→ Problem requirements
Show all lines from the records below in which the string "memory" is present.
----- Supplied material
-- ==== Sys2Proof/Word.lean ====
section
/-! DEFINITION. The word types of the manual (R5, R6): registers are 32-bit words, Nib registers 64-bit words,
memory is bytes. Bit 0 is the least significant bit. -/

namespace Sys2Proof

/-- A byte of memory. -/
abbrev Byte := BitVec 8

/-- A 32-bit register or descriptor word. -/
abbrev W32 := BitVec 32

/-- A 64-bit Nib register or memory word. -/
abbrev W64 := BitVec 64

end Sys2Proof
end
----------
→ Exercise output
memory is bytes. Bit 0 is the least significant bit. -/
/-- A byte of memory. -/
/-- A 64-bit Nib register or memory word. -/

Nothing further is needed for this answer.